*** Opening of RECORDS SUPPLIED ***

/-- Settles O27: the checks in order, and the record anchored in RUNNING alone. -/
theorem submitRequest : Obligations.SubmitRequest := by
  unfold Obligations.SubmitRequest
  intro tag b s v r early h hv hearly hr hdelay
  have hrecord : r = s.submitted v := by
    rw [hr]
    by_cases hs : s.engine.state = .running
    · rw [State.submitted_running v hs, Record.anchored]
      simp only [Submission.record, hs, hearly, due_at_anchor hdelay, true_and, if_true]
      cases v.lifetime <;> rfl
    · rw [State.submitted_unanchored v hs]
      simp only [Submission.record, hs, false_and, if_false, decide_false]
  have hfit : s.canFit r = s.canFit v.record := by rw [hr]; rfl
  have hid : r.id = v.id := by rw [hr]
  refine ⟨(exec_submit h hv).trans (congrArg _ ?_), ?_⟩
  · rw [State.submitCheck_eq, hfit, ← hrecord]
    cases v.target with
    | broadcast =>
      dsimp only
      split_ifs <;> rfl
    | station i =>
      dsimp only
      cases (s.station i).identity with
      | none => dsimp only; split_ifs <;> rfl
      | some x => dsimp only; split_ifs <;> rfl
  · by_cases hs : s.engine.state = .running
    · cases hl : v.lifetime with
      | none =>
        have hanchor : r.anchor = some { earliest := early, expiry := none } := by simp only [hr, hs, hl, if_true]
        rw [submitFields_anchored hanchor, hid, hs]
      | some l =>
        have hanchor : r.anchor = some { earliest := early, expiry := some (early + BitVec.ofNat 32 l - 1) } := by
          simp only [hr, hs, hl, if_true]
        rw [submitFields_expiring hanchor, hid, hs]
    · have hanchor : r.anchor = none := by simp only [hr, hs, if_false]
      rw [submitFields_unanchored hanchor, hid]
      split
      · next hrun _ => exact absurd hrun hs
      · next hrun _ => exact absurd hrun hs
      · rfl

end Sys2Proof.Machine
end

section
namespace Sys2Proof.Machine

/-! ## READ QUEUE (O29) -/

/-! ### The waiting reason -/

theorem State.waitsForStation_iff {s : State} {r : Record} :
    s.waitsForStation r = true ↔ r.isHost = true ∧ ∃ i, r.target = .station i ∧ (s.station i).state = .resync := by
  unfold State.waitsForStation
  cases r.target <;> simp

theorem heldByOlder_iff {older : List Record} {r : Record} :
    heldByOlder older r = true ↔
      r.isHost = true ∧ ∃ x ∈ older, x.isHost = true ∧ x.target = r.target ∧ x.channel = r.channel := by
  simp [heldByOlder, and_assoc]

theorem State.heldForRoom_iff {s : State} {r : Record} :
    s.heldForRoom r = true ↔ r.kind = .poll ∧ ¬ (s.inbound.messages.length < 16
      ∧ s.limitOf r.target ≤ 2048 - (s.inbound.messages.map fun m => m.payload.length).sum) := by
  rw [State.heldForRoom, Bool.and_eq_true, beq_iff_eq, Bool.not_eq_true', Inbound.room, decide_eq_false_iff_not]
  rfl

theorem State.waitsForGap_iff {s : State} {r : Record} :
    s.waitsForGap r = true ↔ ¬ (s.engine.state = .running ∧ ∃ g, s.sched.openGap = some g
      ∧ placementMatches s.engine.table r.placement g.kind = true
      ∧ s.now + s.bits (s.reservation r + 20) ≤ g.ends) := by
  unfold State.waitsForGap
  cases s.sched.openGap with
  | none => simp
  | some g =>
    simp only [Bool.or_eq_true, bne_iff_ne, Bool.not_eq_true', decide_eq_false_iff_not, Option.some.injEq,
      exists_eq_left', not_and_or, or_assoc, Bool.not_eq_true]
    rfl
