-- ==== Sys2Proof/Machine/RadioText.lean ====
section
/-! DEFINITION. The radio-text assembler (`42_radio_text.md`): toggle change, first-sweep write, verification compare,
completion test, and the operations RT2A and RT2B. -/
namespace Sys2Proof.Machine

/-- Step 1: a toggle different from RT_TOGGLE clears the radio-text state and is recorded (R142). -/
def State.toggleChange (s : State) (tog : Bool) : State :=
  if tog != s.rtToggle then { s.rtClear with rtToggle := tog } else s

/-- Step 5: the completion test against the target of the current group's version, by equality (R145, D9, log 12). The
end of a first sweep begins the verification sweep (R146); the end of a verification sweep emits the text (R147). -/
def State.completeSweep (s : State) (ver : Version) : State :=
  if s.rtBitmap == rtTarget ver then
    match s.rtPass with
    | .first => { s with rtBitmap := 0x0000, rtPass := .verify }.quiet .rt
    | .verify => { s with rtBitmap := 0x0000, rtPass := .first }.endStep .rt none none (some s.rtEventValue)
  else s.quiet .rt

/-- `RadioTextObserve(ver, seg, tog, chars)` (R140): step 1, then by RT_PASS step 3 (R143) or step 4 (R144; a match
sets the presence bit, D10, log 13), then step 5, which a mismatch skips. -/
def radioTextObserve (ver : Version) (seg : BitVec 4) (tog : Bool) (chars : List Byte) (s : State) : State :=
  let s1 := s.toggleChange tog
  match s1.rtPass with
  | .first => ((s1.memWrite (rtAddr ver seg) chars).markSegment seg).completeSweep ver
  | .verify =>
    if s1.memRead (rtAddr ver seg) (segWidth ver) == chars then (s1.markSegment seg).completeSweep ver
    else s1.takeVerificationMismatch

/-- RT2A: four characters, from blocks C and D (R150). -/
def execRt2a (tog : Bool) (seg : BitVec 4) (c0 c1 c2 c3 : Byte) (s : State) : Host.Outcome State Fault Refusal :=
  .next (radioTextObserve .a seg tog [c0, c1, c2, c3] s)

/-- RT2B: two characters, from block D only (R151). -/
def execRt2b (tog : Bool) (seg : BitVec 4) (c0 c1 : Byte) (s : State) : Host.Outcome State Fault Refusal :=
  .next (radioTextObserve .b seg tog [c0, c1] s)

end Sys2Proof.Machine
end

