theorem blockRT_rtSegField (htype : groupType b = ⟨2, v⟩) (hzero : b.extractLsb' 5 6 = 0#6) :
    blockRT v (toggleField b) (rtSegField b) = b := by
  have hsplit : ∀ tog seg, blockRT v tog seg =
      (GroupType.number ⟨2, v⟩ ++ (0#6 ++ (BitVec.ofBool tog ++ seg : BitVec 5) : BitVec 11) : Word) := by
    cases v <;> decide
  have htog : BitVec.ofBool (toggleField b) = b.extractLsb' 4 1 := by
    ext i hi
    simp [toggleField, show i = 0 by omega]
  have hfields : (BitVec.ofBool (toggleField b) ++ rtSegField b : BitVec 5) = b.extractLsb' 0 5 := by
    rw [htog]
    exact BitVec.extractLsb'_append_extractLsb'_eq_extractLsb' (start₁ := 0) (len₁ := 4) rfl
  have hlow : (0#6 ++ b.extractLsb' 0 5 : BitVec 11) = b.extractLsb' 0 11 := by
    rw [← hzero]
    exact BitVec.extractLsb'_append_extractLsb'_eq_extractLsb' (start₁ := 0) (len₁ := 5) rfl
  rw [hsplit, hfields, hlow, ← htype, append_groupType_number]

theorem blockIGN_groupType (hzero : b.extractLsb' 0 11 = 0#11) :
    blockIGN (groupType b).gn (groupType b).ver = b := by
  conv_rhs => rw [← append_groupType_number b, hzero]
  rfl

end BlockOfFields

/-! ### Encode of decode -/

/-- The canonical transaction of an ignored operation has its group type in block B and nothing else (`30_encoding.md`
R76, R84). -/
theorem encode_ignoredOf {g : GroupType} (h0 : g.gn ≠ 0) (h2 : g.gn ≠ 2) :
    encode (ignoredOf g) = readyGroup (blockIGN g.gn g.ver) 0 0 := by
  obtain ⟨gn, v⟩ := g
  revert gn
  cases v <;> decide

section ReadyGroup

variable {t : Transaction} (hrst : t.rst = false) (hready : t.ready = true)
include hrst hready

/-- What `Transaction.canonical` asks of a ready group, by its group number (`30_encoding.md` R73 to R76, R84). -/
theorem canonical_readyGroup_iff :
    t.canonical = true ↔ t.a = 0 ∧
      if (groupType t.b).gn = 0 then t.b.extractLsb' 2 9 = 0 ∧ t.c = 0
      else if (groupType t.b).gn = 2 then t.b.extractLsb' 5 6 = 0 ∧ ((groupType t.b).ver = .b → t.c = 0)
      else t.b.extractLsb' 0 11 = 0 ∧ t.c = 0 ∧ t.d = 0 := by
  have hgn : t.b.extractLsb' 12 4 = (groupType t.b).gn := rfl
  have hver : (!t.b.getLsbD 11) = true ↔ (groupType t.b).ver ≠ .b := by
    rw [groupType]
    cases t.b.getLsbD 11 <;> simp
  simp only [Transaction.canonical, hrst, hready, hgn, beq_iff_eq, Bool.false_eq_true, if_false, if_true,
    Bool.and_eq_true]
  refine and_congr Iff.rfl ?_
  split
  · simp
  · split
    · simp only [Bool.and_eq_true, Bool.or_eq_true, beq_iff_eq, hver, imp_iff_not_or]
    · simp [and_assoc]

theorem eq_readyGroup (ha : t.a = 0) : t = readyGroup t.b t.c t.d := by
  obtain ⟨rst, ready, a, b, c, d⟩ := t
  simp_all [readyGroup]

/-- A canonical ready group is the encoding of what it decodes to. -/
theorem encode_decode_readyGroup (h : t.canonical = true) : encode (decode t) = t := by
  obtain ⟨ha, hzero⟩ := (canonical_readyGroup_iff hrst hready).mp h
  rw [decode_ready hrst hready, eq_comm]
  refine (eq_readyGroup hrst hready ha).trans ?_
  rcases hg : groupType t.b with ⟨gn, v⟩
  rw [hg] at hzero
  split at hzero
  case isTrue hgn =>
    obtain rfl : gn = 0 := hgn
    obtain ⟨hb, hc⟩ := hzero
    cases v
    · rw [decodeGroup_ps0a hg, encode, append_chars, blockPS_psSegField hg hb, hc]
    · rw [decodeGroup_ps0b hg, encode, append_chars, blockPS_psSegField hg hb, hc]
  case isFalse h0 =>
    split at hzero
    case isTrue hgn =>
      obtain rfl : gn = 2 := hgn
      obtain ⟨hb, hc⟩ := hzero
      cases v
      · rw [decodeGroup_rt2a hg, encode, append_chars, append_chars, blockRT_rtSegField hg hb]
      · rw [decodeGroup_rt2b hg, encode, append_chars, blockRT_rtSegField hg hb, hc rfl]
    case isFalse h2 =>
      obtain ⟨hb, hc, hd⟩ := hzero
      have h0' : (groupType t.b).gn ≠ 0 := hg ▸ h0
      have h2' : (groupType t.b).gn ≠ 2 := hg ▸ h2
      rw [decodeGroup_ignored h0' h2', encode_ignoredOf h0' h2', blockIGN_groupType hb, hc, hd]

end ReadyGroup

/-- A canonical transaction is the encoding of what it decodes to, its control bits included. -/
theorem encode_decode {t : Transaction} (h : t.canonical = true) : encode (decode t) = t := by
  cases hrst : t.rst with
  | true =>
    rw [decode_rst hrst]
    obtain ⟨rst, ready, a, b, c, d⟩ := t
    simp_all [Transaction.canonical, encode]
  | false =>
    cases hready : t.ready with
    | true => exact encode_decode_readyGroup hrst hready h
    | false =>
      rw [decode_idle hrst hready]
      obtain ⟨rst, ready, a, b, c, d⟩ := t
      simp_all [Transaction.canonical, encode]

theorem canonical_encode (i : Instr) : (encode i).canonical = true := by
  have hps : ∀ v seg, (blockPS v seg).extractLsb' 2 9 = 0 := by
    intro v; cases v <;> decide
  have hrt : ∀ v tog seg, (blockRT v tog seg).extractLsb' 5 6 = 0 := by
    intro v; cases v <;> decide
  cases i with
  | ps0a seg => exact (canonical_readyGroup_iff rfl rfl).mpr (by simp [encode, readyGroup, hps])
  | ps0b seg => exact (canonical_readyGroup_iff rfl rfl).mpr (by simp [encode, readyGroup, hps])
  | rt2a tog seg => exact (canonical_readyGroup_iff rfl rfl).mpr (by simp [encode, readyGroup, hrt])
  | rt2b tog seg => exact (canonical_readyGroup_iff rfl rfl).mpr (by simp [encode, readyGroup, hrt])
  | _ => rfl

/-- Settles O2: canonical means that the bits which the encoder leaves zero are zero; the decoder keeps the others. -/
theorem encodeOfDecodeIsCanonical : Obligations.EncodeOfDecodeIsCanonical :=
  ⟨fun _ => encode_decode, canonical_encode⟩

end Sys2Proof
end
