-- ==== Sys2Proof/Safety.lean ====
section
/-! DEFINITION. What a good state of the HTPE is: the invariants of the table context (spec/10_state.md R55, R56), the
agreement of the cursors and the reference with the table (R47 to R50), and the canonical form of slot RAM; the
iterations of the insertion walk; and what a safe step is. -/

namespace Sys2Proof.Machine

/-! ## The table -/

/-- A key that KeyCheck accepts (spec/40_metadata_codec.md R169): 1 to 19 bytes, none of them 0. -/
def validKey (k : List Byte) : Prop := 1 ≤ k.length ∧ k.length ≤ Config.keyMax ∧ ∀ b ∈ k, b ≠ 0#8

/-- Slot `i` of the table is taken. -/
def Table.takenAt (t : Table) (i : Nat) : Prop := i < t.cap ∧ (t.slot i).taken = true

/-- INV1 (spec/10_state.md R55): `4 ≤ e ≤ 20` and `0 ≤ occ < 2^e`. -/
def Table.bounds (t : Table) : Prop :=
  Config.minExp ≤ t.e.toNat ∧ t.e.toNat ≤ Config.maxExp ∧ t.occ.toNat < t.cap

/-- INV2 (R55): `occ` is the number of taken slots. -/
def Table.counted (t : Table) : Prop := t.occ.toNat = t.takenCount 0

/-- INV3 (R55): no two taken slots hold equal keys. -/
def Table.uniqueKeys (t : Table) : Prop :=
  ∀ i j, t.takenAt i → t.takenAt j → (t.slot i).key = (t.slot j).key → i = j

/-- INV4 (R55): a taken slot's psl is its distance from its home index; it fits its field by its type. -/
def Table.distances (t : Table) : Prop :=
  ∀ i, t.takenAt i → (t.slot i).psl.toNat = (i + t.cap - home (t.slot i).th t.e.toNat) % t.cap

/-- INV5 (R55): a taken slot holds the normal form of a valid key and that key's truncated hash under the table's
secret, for the environment's keyed hash. -/
def Table.hashed (t : Table) (v : Env) : Prop :=
  ∀ i, t.takenAt i → ∃ k, validKey k ∧ (t.slot i).key = normalKey k ∧
    (t.slot i).th = (v.keyedHash k t.secret).setWidth 20

/-- INV6 (R56): before a taken slot with psl above 0 stands a taken slot whose psl is at most one lower. -/
def Table.robinHood (t : Table) : Prop :=
  ∀ i, t.takenAt i → (t.slot i).psl.toNat > 0 →
    t.takenAt ((i + t.cap - 1) % t.cap) ∧ (t.slot i).psl.toNat ≤ (t.slot ((i + t.cap - 1) % t.cap)).psl.toNat + 1

/-- The sizes of a table are the ones its creation computed (spec/20_memory.md R90) and its footprint fits (R93). -/
def Table.sized (t : Table) (v : Env) : Prop :=
  t.slotSize.toNat = slotBytes t.itemSize.toNat ∧ footprint t.cap t.slotSize.toNat ≤ v.memBytes

/-- Every listed byte lies below a bound. -/
def Memory.below (m : Memory) (bound : Nat) : Prop := ∀ c ∈ m, c.1 < bound

/-- The array and the scratch are in canonical form and inside their allocations (R91, R93). -/
def Table.stored (t : Table) : Prop :=
  t.array.wf = true ∧ t.scratch.wf = true ∧ t.array.below (t.cap * t.slotSize.toNat) ∧
    t.scratch.below (Config.scratchSlots * t.slotSize.toNat)

/-- All of R55 and R56, for the table of a state. -/
structure Table.Inv (t : Table) (v : Env) : Prop where
  bounds : t.bounds
  counted : t.counted
  uniqueKeys : t.uniqueKeys
  distances : t.distances
  hashed : t.hashed v
  robinHood : t.robinHood
  sized : t.sized v
  stored : t.stored

/-! ## The map a table stands for -/

/-- The item a table holds for a key operand, by the lookup walk of spec/41_probe_engine.md R207. -/
def Table.lookup (t : Table) (k : KeyOperand) : Option Memory :=
  (findSlot t.geometry t.e.toNat t.array k).map fun i => (t.slot i).item

/-! ## The insertion walk, iteration by iteration -/

/-- After `m` iterations of InsertWalk's loop (spec/41_probe_engine.md R202) that return nothing, the working copy `a`, the
slot `i`, the distance `d` and the candidate `c` have become the last four arguments. -/
inductive WalkReaches (g : Geometry) (e : Nat) :
    Nat → Memory → Nat → Nat → Candidate → Memory → Nat → Nat → Candidate → Prop where
  | here (a : Memory) (i d : Nat) (c : Candidate) : WalkReaches g e 0 a i d c a i d c
  /-- Step 6 past a slot that keeps its entry. -/
  | pass (m : Nat) (a b : Memory) (i d j f : Nat) (c k : Candidate) : (getSlot g a i).taken = true →
      ((getSlot g a i).th ≠ c.th ∨ (getSlot g a i).key ≠ c.key) → d ≤ (getSlot g a i).psl.toNat → d ≠ 2047 →
      WalkReaches g e m a ((i + 1) % 2 ^ e) (d + 1) c b j f k → WalkReaches g e (m + 1) a i d c b j f k
  /-- Step 4, the theft, and then step 6 with the stolen entry (R203). -/
  | steal (m : Nat) (a b : Memory) (i d j f : Nat) (c k : Candidate) : (getSlot g a i).taken = true →
      ((getSlot g a i).th ≠ c.th ∨ (getSlot g a i).key ≠ c.key) → (getSlot g a i).psl.toNat < d →
      (getSlot g a i).psl.toNat ≠ 2047 →
      WalkReaches g e m (setSlot g a i ⟨true, BitVec.ofNat 11 d, c.th, c.key, c.item⟩) ((i + 1) % 2 ^ e)
        ((getSlot g a i).psl.toNat + 1) ⟨(getSlot g a i).th, (getSlot g a i).key, (getSlot g a i).item⟩ b j f k →
      WalkReaches g e (m + 1) a i d c b j f k

/-! ## The state -/

/-- The slot RAM of a state is in canonical form. -/
def State.canonical (s : State) : Prop := s.tab.array.wf = true ∧ s.tab.scratch.wf = true

/-- The shape of the table while one exists: the exponent's range (INV1), the sizes, the allocations. -/
structure State.Shape (s : State) : Prop where
  /-- `4 ≤ e ≤ 20`. -/
  exponent : s.tstate ≠ .none → Config.minExp ≤ s.tab.e.toNat ∧ s.tab.e.toNat ≤ Config.maxExp
  sized : s.tstate ≠ .none → s.tab.sized s.env
  stored : s.tstate ≠ .none → s.tab.stored
  absent : s.tstate = .none → s.tab = Table.absent

/-- The reference and the cursors name what R47 to R50 say they name. -/
structure State.Pointers (s : State) : Prop where
  /-- "`SLOT(i)` shows slot `i` of `A` (which is taken whenever `ref = SLOT(i)`)" (R47). -/
  slotTaken : ∀ i, s.ref = .slot i → s.tstate ≠ .none ∧ s.tab.takenAt i
  removedReady : s.ref = .removed → s.tstate = .ready
  /-- While DISPOSING the reference is the dispose cursor (R50, spec/42_table_commands.md R265, R270). -/
  disposing : s.tstate = .disposing → s.ref = .slot s.disp ∧ s.tab.disposer = true
  /-- An iteration is active only while READY, and its cursor is a taken slot (R49). -/
  cursor : s.iterActive = true → s.tstate = .ready ∧ s.tab.takenAt s.iterCursor

/-- A good state: the invariants of R55 and R56 while a table exists, and the pointers. -/
structure State.Inv (s : State) : Prop where
  table : s.tstate ≠ .none → s.tab.Inv s.env
  absent : s.tstate = .none → s.tab = Table.absent
  pointers : s.Pointers

/-! ## Safe steps -/

/-- A step is safe when it answers a next state: the HTPE has no fault (spec/60_exceptions.md R407). -/
def SafeStep (s : State) : Prop := ∃ t, step s = .next t

/-- A run of `n` steps from `s` that ends in `t`. -/
inductive Run : Nat → State → State → Prop where
  | done (s : State) : Run 0 s s
  | step (n : Nat) (s t u : State) : Machine.step s = .next t → Run n t u → Run (n + 1) s u

end Sys2Proof.Machine
end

*** Close of RECORDS SUPPLIED ***

Of all the entries above, retype exactly the lines from the line with "none => simp" to the line with "match s1.rtPass with", both included, and no others.

  | none => simp
  | some g =>
    simp only [Bool.or_eq_true, bne_iff_ne, Bool.not_eq_true', decide_eq_false_iff_not, Option.some.injEq,
      exists_eq_left', not_and_or, or_assoc, Bool.not_eq_true]
    rfl
-- ==== Sys2Proof/Machine/RadioText.lean ====
section
/-! DEFINITION. The radio-text assembler (`42_radio_text.md`): toggle change, first-sweep write, verification compare,
completion test, and the operations RT2A and RT2B. -/
namespace Sys2Proof.Machine

/-- Step 1: a toggle different from RT_TOGGLE clears the radio-text state and is recorded (R142). -/
def State.toggleChange (s : State) (tog : Bool) : State :=
  if tog != s.rtToggle then { s.rtClear with rtToggle := tog } else s

/-- Step 5: the completion test against the target of the current group's version, by equality (R145, D9, log 12). The
end of a first sweep begins the verification sweep (R146); the end of a verification sweep emits the text (R147). -/
def State.completeSweep (s : State) (ver : Version) : State :=
  if s.rtBitmap == rtTarget ver then
    match s.rtPass with
    | .first => { s with rtBitmap := 0x0000, rtPass := .verify }.quiet .rt
    | .verify => { s with rtBitmap := 0x0000, rtPass := .first }.endStep .rt none none (some s.rtEventValue)
  else s.quiet .rt

/-- `RadioTextObserve(ver, seg, tog, chars)` (R140): step 1, then by RT_PASS step 3 (R143) or step 4 (R144; a match
sets the presence bit, D10, log 13), then step 5, which a mismatch skips. -/
def radioTextObserve (ver : Version) (seg : BitVec 4) (tog : Bool) (chars : List Byte) (s : State) : State :=
  let s1 := s.toggleChange tog
  match s1.rtPass with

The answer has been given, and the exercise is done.